Die Bevölkerung sucht – wie auch Fachpersonen, medizinische Fachorganisationen und Grundversorger – bei wichtigen Ereignissen nach Informationen aus vertrauenswürdigen Quellen. Eine offizielle Website des Bundes, eines Kantons oder Verbands gehören dazu. Die Webverantwortlichen sollen früh eingebunden werden, damit Informationen webgerecht vorbereitet werden können und der Bevölkerung nicht erst nach Stunden nachgereicht werden. Auch kurzfristige Änderungen unmittelbar vor der Publikation sind so jederzeit möglich. Wichtig ist, dass das Konzept frühzeitig bereitsteht und Fragen nach Formatvorgaben, Bildmaterial usw. bereits geklärt sind.
Die Webverantwortlichen können beraten, welche Art der Informationsaufbereitung technisch möglich oder in der Anwendung sinnvoll ist. Wichtig sind definierte Prozesse und Zuständigkeiten für Clearing, Übersetzungen, Sperrfristen, Erreichbarkeiten und Stellvertretungen.
Webgerechte Aufbereitung und Barrierefreiheit
Von einer Pandemie ist die ganze Bevölkerung betroffen. Die Webkommunikation richtet sich entsprechend an alle Bevölkerungsgruppen. Der Inhalt muss einfach, verständlich, klar strukturiert und gut portioniert sein. Alle Inhalte werden barrierefrei angeboten:
- PDFs sind barrierefrei formatiert
- Bilder enthalten verständliche Alt-Texte
- Videos sind untertitelt
Die wichtigsten Botschaften werden auch – in Zusammenarbeit mit Fachleuten – in Leichter Sprache und Gebärdensprache angeboten.

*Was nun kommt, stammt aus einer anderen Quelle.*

/-- The fan-in-3 tree of a sequence of encodings (R403). -/
def tree3 (f : FFmt) (sat : Bool) (l : List Int) : Int :=
  let m := pow3From l.length l.length 1
  if m ≤ 1 then f.deliver sat .tern (f.decode (l.headD 0))
  else treeFrom (fadd3 f sat) l.length (l ++ List.replicate (m - l.length) 0)

end Sys2Proof

namespace Sys2Proof.Machine

/-! ### The descriptor (R205) -/

namespace Exch

def sbase (e : Exch) : Nat := (wordAt e.desc 1).num
def dbase (e : Exch) : Nat := (wordAt e.desc 2).num
/-- Words of a block. -/
def count (e : Exch) : Nat := (intAt e.desc 3).toNat
def ctl (e : Exch) : Int := intAt e.desc 4
def root (e : Exch) : Nat := (intAt e.desc 7).toNat
def tag (e : Exch) : Int := intAt e.desc 8
def red (e : Exch) : Int := field e.ctl 2 1
def sat (e : Exch) : Bool := trit e.ctl 5 == 1
/-- The element type of TYPE. -/
def et (e : Exch) : ETy :=
  let t := field e.ctl 4 3
  if t = 0 then .t27 else if t = 1 then .tf27 else if t = -1 then .t9 else .tf9
/-- Members. -/
def n (e : Exch) : Nat := e.ranks.length
/-- The list position of a rank. -/
def posOf (e : Exch) (rank : Nat) : Nat := e.ranks.findIdx (· == rank)
/-- A reduction: AR or RS. -/
def reduces (e : Exch) : Bool := e.f == 1 || e.f == 2
/-- The words of a source (R207). -/
def srcWords (e : Exch) : Nat := if e.f = 2 then e.n * e.count else e.count
/-- The lines of a source. -/
def lines (e : Exch) : Nat := (e.srcWords + 26) / 27
/-- The position that reduces line i: block b = i div 27 of 729 words is reduced at b mod NRANK (R408). -/
def reducer (e : Exch) (i : Nat) : Nat := i / 27 % e.n
/-- Position j needs line i of the reduced vector. -/
def wanted (e : Exch) (j i : Nat) : Bool := e.f == 1 || (27 * i < (j + 1) * e.count && j * e.count < 27 * i + 27)

/-- What position p pulls: the position that has it, and the line (R207, R408). Line lines + i is line i of the reduced
vector. -/
def needs (e : Exch) (p : Nat) : List (Nat × Nat) :=
  let ls := List.range e.lines
  let others := (List.range e.n).filter (· != p)
  if e.reduces then
    ((ls.filter (fun i => e.reducer i == p)).map (fun i => others.map (fun j => (j, i)))).flatten
    ++ (ls.filter (fun i => e.reducer i != p && e.wanted p i)).map (fun i => (e.reducer i, e.lines + i))
  else if e.f = 3 then (others.map (fun j => ls.map (fun i => (j, i)))).flatten
  else if e.f = 4 then (if p = e.posOf e.root then [] else ls.map (fun i => (e.posOf e.root, i)))
  else if e.f = -2 then ls.map (fun i => (0, i))
  else []

/-- What the other members pull from position p (R209). -/
def serves (e : Exch) (p : Nat) : List (Nat × Nat) :=
  (((List.range e.n).filter (fun j => j != p)).map (fun j =>
    ((if e.f = -1 then { e with f := -2 } else e).needs j).filterMap (fun q => if q.1 = p then some (j, q.2) else none))).flatten

/-- The words of the destination: where each comes from, by position, line and word (R207). -/
def units (e : Exch) (p : Nat) : List (Nat × Nat × Nat × Nat) :=
  let at_ := fun (j i : Nat) => (j, i / 27, i % 27)
  if e.f = 1 then (List.range e.count).map (fun d => (d, e.reducer (d / 27), e.lines + d / 27, d % 27))
  else if e.f = 2 then (List.range e.count).map (fun d =>
    let g := p * e.count + d
    (d, e.reducer (g / 27), e.lines + g / 27, g % 27))
  else if e.f = 3 then (List.range (e.n * e.count)).map (fun d => (d, at_ (d / e.count) (d % e.count)))
  else if e.f = 4 then (List.range e.count).map (fun d => (d, at_ (e.posOf e.root) d))
  else if e.f = -2 then (List.range e.count).map (fun d => (d, at_ 0 d))
  else []

/-- What every exchange carries of the issuer's F, COUNT, TYPE, RED, SAT and ROOT (R208): a send and its receive carry one F, and
ROOT is BC's. -/
def sig (e : Exch) : List Int :=
  [if e.f = -2 then -1 else e.f, (e.count : Int), field e.ctl 4 3, e.red, trit e.ctl 5, if e.f = 4 then (e.root : Int) else 0]

/-- The list that matches collectives: the rank list, or the pair of a send (R208). -/
def key (e : Exch) : List Int := (if e.f < 0 then [-1] else []) ++ e.ranks.map (fun (r : Nat) => (r : Int))

end Exch

/-- This device's rank (R406). -/
def State.rank (s : State) : Nat := (s.cwInt 6570).toNat

/-- Source and destination words of a collective of NRANK members (R207). -/
def collLens (f nrank count : Int) : Int × Int :=
  (if f = -2 then 0 else if f = 2 then nrank * count else count,
   if f = -1 then 0 else if f = 3 then nrank * count else count)

/-- Two ranges of words of the virtual space, from two addresses, share a word; addresses are modulo 3^27. -/
def spansMeet (a la b lb : Int) : Bool :=
  let m : Int := 7625597484987
  0 < la && 0 < lb && ((b - a) % m < 3 * la || (a - b) % m < 3 * lb)

/-- A pair: SEND or RECV. -/
def isPair (f : Int) : Bool := f < 0

/-- The values of a descriptor that R206 refuses, but for the rank list's. -/
def collRefused (f : Int) (w : List Word) (rank : Int) : Bool :=
  let ctl := intAt w 4
  let nrank := if isPair f then 2 else intAt w 6
  let lens := collLens f nrank (intAt w 3)
  intAt w 0 != 0 || !zeroFrom w 9 || field ctl 26 6 != 0 || trit ctl 0 != 0 || trit ctl 5 == -1
  || !([0, 1, -1, 2].contains (field ctl 4 3)) || !([0, 1, -1].contains (field ctl 2 1))
  || (f != 1 && f != 2 && field ctl 2 1 != 0)
  || nrank < 1 || 2187 < nrank || intAt w 3 < 0 || 14348907 < intAt w 3
  || !(wordAt w 1).aligned || !(wordAt w 2).aligned
  || ((f == 4 || isPair f) && (intAt w 7 < 0 || 2186 < intAt w 7))
  || (isPair f && intAt w 7 == rank)
  || spansMeet (wordAt w 1).num lens.1 (wordAt w 2).num lens.2

/-- A rank list that R206 refuses. -/
def listRefused (f : Int) (w : List Word) (ranks : List Int) (rank : Int) : Bool :=
  ranks.any (fun r => r < 0 || 2186 < r) || (distinct ranks).length != ranks.length || !ranks.contains rank
  || (f == 4 && !ranks.contains (intAt w 7))

/-- COLL's checks at issue in the order of R462, and its command (R206, R207, R197). The rank list is the command's list. -/
def collPlan (i : Instr) (o : Opnd) (s0 s : State) (x : Exec) (k : Nat) : Plan :=
  let n := x.t.team
  let rank : Int := s.rank
  match State.cabLine s0 s x o k with
  | (a, none) => .refuse (boundsTrap a)
  | (a, some w) =>
    if s.heldWords n a (a + 81) then .hold
    else if collRefused o.f w rank then .refuse (descTrap a)
    else
      let rl := intAt w 5
      let nrank := (intAt w 6).toNat
      let lens := collLens o.f (nrank : Int) (intAt w 3)
      let cmd : Cmd := { Cmd.fresh i x.t.num with desc := w, locked := true, ranges :=
          (if lens.1 = 0 then [] else globRanges (wordAt w 1).num ((wordAt w 1).num + 3 * lens.1) false)
          ++ (if lens.2 = 0 then [] else globRanges (wordAt w 2).num ((wordAt w 2).num + 3 * lens.2) true) }
      if isPair o.f then
        let other : Int := intAt w 7
        if intAt w 3 = 0 then .null 0
        else if !(s.hasPort (s.partOf n)) then .null 6
        else .go { cmd with list := if o.f = -1 then [.ofInt rank, .ofInt other] else [.ofInt other, .ofInt rank] }
      else if rl % 3 ≠ 0 then .refuse (boundsTrap rl)
      else match s.cabRange n false rl (rl + 3 * nrank) with
        | none => .refuse (boundsTrap rl)
        | some c =>
          let ranks := s.cabWords c nrank
          if s.heldWords n rl (rl + 3 * nrank) then .hold
          else
          if listRefused o.f w (ranks.map Word.val) rank then .refuse (descTrap a)
          else if intAt w 3 = 0 then .null 0
          else if 1 < nrank ∧ !(s.hasPort (s.partOf n)) then .null 6
          else .go { cmd with list := ranks }

/-- Enters a collective: its place among those with its TAG and list is fixed as it issues (R208). -/
def State.openExch (s : State) (who : ExWho) (f : Int) (desc : List Word) (ranks : List Nat) (det : Bool) : State :=
  let e : Exch := { who := who, f := f, desc := desc, ranks := ranks, det := det, kth := 0, begun := false, asked := 0, got := [],
                    res := [], wrote := [], served := [], ended := false, rep := 0 }
  let kth := (s.exch.filter (fun q => q.tag == e.tag && q.key == e.key)).length
  { s with exch := s.exch ++ [{ e with kth := kth }] }

/-- The collective of a command, once its ticket is drawn. -/
def collPost (o : Opnd) (s : State) (n seq : Nat) : State :=
  match s.cmd? n seq with
  | some c => s.openExch (.cmd n seq) o.f c.desc (c.list.map (fun w => w.val.toNat)) (s.det n)
  | none => s

/-- The rules of COLL's fields (R205). -/
def collForm : Form := { d := .v, a := .v, c := .i }
/-- A COLL's body. -/
def collBody (i : Instr) (o : Opnd) : Body := issueBody o (collPlan i o) (collPost o)
/-- COLL.AR. -/
def execCollAr (o : Opnd) (s : State) := perform (.collAr o) o collForm (collBody (.collAr o) o) s
/-- COLL.RS. -/
def execCollRs (o : Opnd) (s : State) := perform (.collRs o) o collForm (collBody (.collRs o) o) s
/-- COLL.AG. -/
def execCollAg (o : Opnd) (s : State) := perform (.collAg o) o collForm (collBody (.collAg o) o) s
/-- COLL.BC. -/
def execCollBc (o : Opnd) (s : State) := perform (.collBc o) o collForm (collBody (.collBc o) o) s
/-- COLL.SEND. -/
def execCollSend (o : Opnd) (s : State) := perform (.collSend o) o collForm (collBody (.collSend o) o) s
/-- COLL.RECV. -/
def execCollRecv (o : Opnd) (s : State) := perform (.collRecv o) o collForm (collBody (.collRecv o) o) s

/-! ### Exchanges -/

/-- Changes the live collective of an issuer. -/
def State.modExch (s : State) (who : ExWho) (f : Exch → Exch) : State :=
  { s with exch := s.exch.map (fun e => if e.who = who ∧ !e.ended then f e else e) }

/-- The live collective of an issuer. -/
def State.exch? (s : State) (who : ExWho) : Option Exch := s.exch.find? (fun e => e.who == who && !e.ended)

/-- The report that a status leaves behind (R208). -/
def repOf (st : Nat) : Nat := if st = 0 then 0 else if st = 8 then 8 else 13

/-- Closes the record of a collective that has ended. -/
def State.closeExch (s : State) (who : ExWho) (st : Nat) : State :=
  s.modExch who (fun e => { e with ended := true, rep := repOf st, got := [], res := [] })

/-- A collective ends with a status: the command with it, a node with its completion or with a graph fault (R208, R361). -/
def State.endExch (s : State) (who : ExWho) (st : Nat) : State :=
  let s := s.closeExch who st
  match who with
  | .cmd n seq => s.endCmd n seq st .zero
  | .node g i => if st = 0 then s.later [.nodeComplete g i (nodeSuccs (s.nodeWords g i))] else (s.faultGraph g i).nodeOff g i

/-- The context of a node's collective. -/
def State.collCtx (s : State) (g i : Nat) : Ctx := s.nodeCtx g (intAt (s.nodeWords g i) 7)

/-- A stop of a collective's access: its issuer parks, is tried again, or fails and reports (R208). -/
def State.stopExch (s : State) (who : ExWho) (k : Stop) : State :=
  let s := match k with
    | .trap t => s.closeExch who (stopStatus t)
    | _ => s
  match who with
  | .cmd n seq => s.stopCmd n seq k
  | .node g i => s.stopNode g i (s.collCtx g i) (.collectiveNode g i) k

Wo möglich sollte mit fixen Links gearbeitet werden, damit Inhalte auch bei Veränderungen auffindbar bleiben. Verweise auf Dokumente erfolgen am besten auf die Seite mit dem Dokument, nicht auf das Dokument selbst.
Suchmaschinen und Künstliche Intelligenz (KI)
Zur webgerechten Aufbereitung gehört die Berücksichtigung der Suchmaschinen und zunehmend auch der KI. Konkret bedeutet dies:
- korrekte Formatierung aller Elemente (Titelhierarchien, semantische Elemente wie FAQ, How-to etc.)
- eindeutige Seitentitel, sprechende Zwischentitel
- Erfassung sinnvoller Metadaten
- eine gute Einheit von Text, Bild und Video
Suchmaschinen und KI bevorzugen in der Regel vertrauenswürdige Absender, bekannte offizielle Adressen wie zum Beispiel admin.ch sind hier im Vorteil.
User Experience (UX)
Je besser sich die Besucherinnen und Besucher zurechtfinden und die Antworten auf ihre Fragen finden, desto weniger Anrufe, E-Mails oder Briefe treffen ein. Bei der Erstellung der Inhalte ist deshalb der UX-Aspekt wichtig. Um die Besucherflüsse besser zu verstehen, hilft Monitoring.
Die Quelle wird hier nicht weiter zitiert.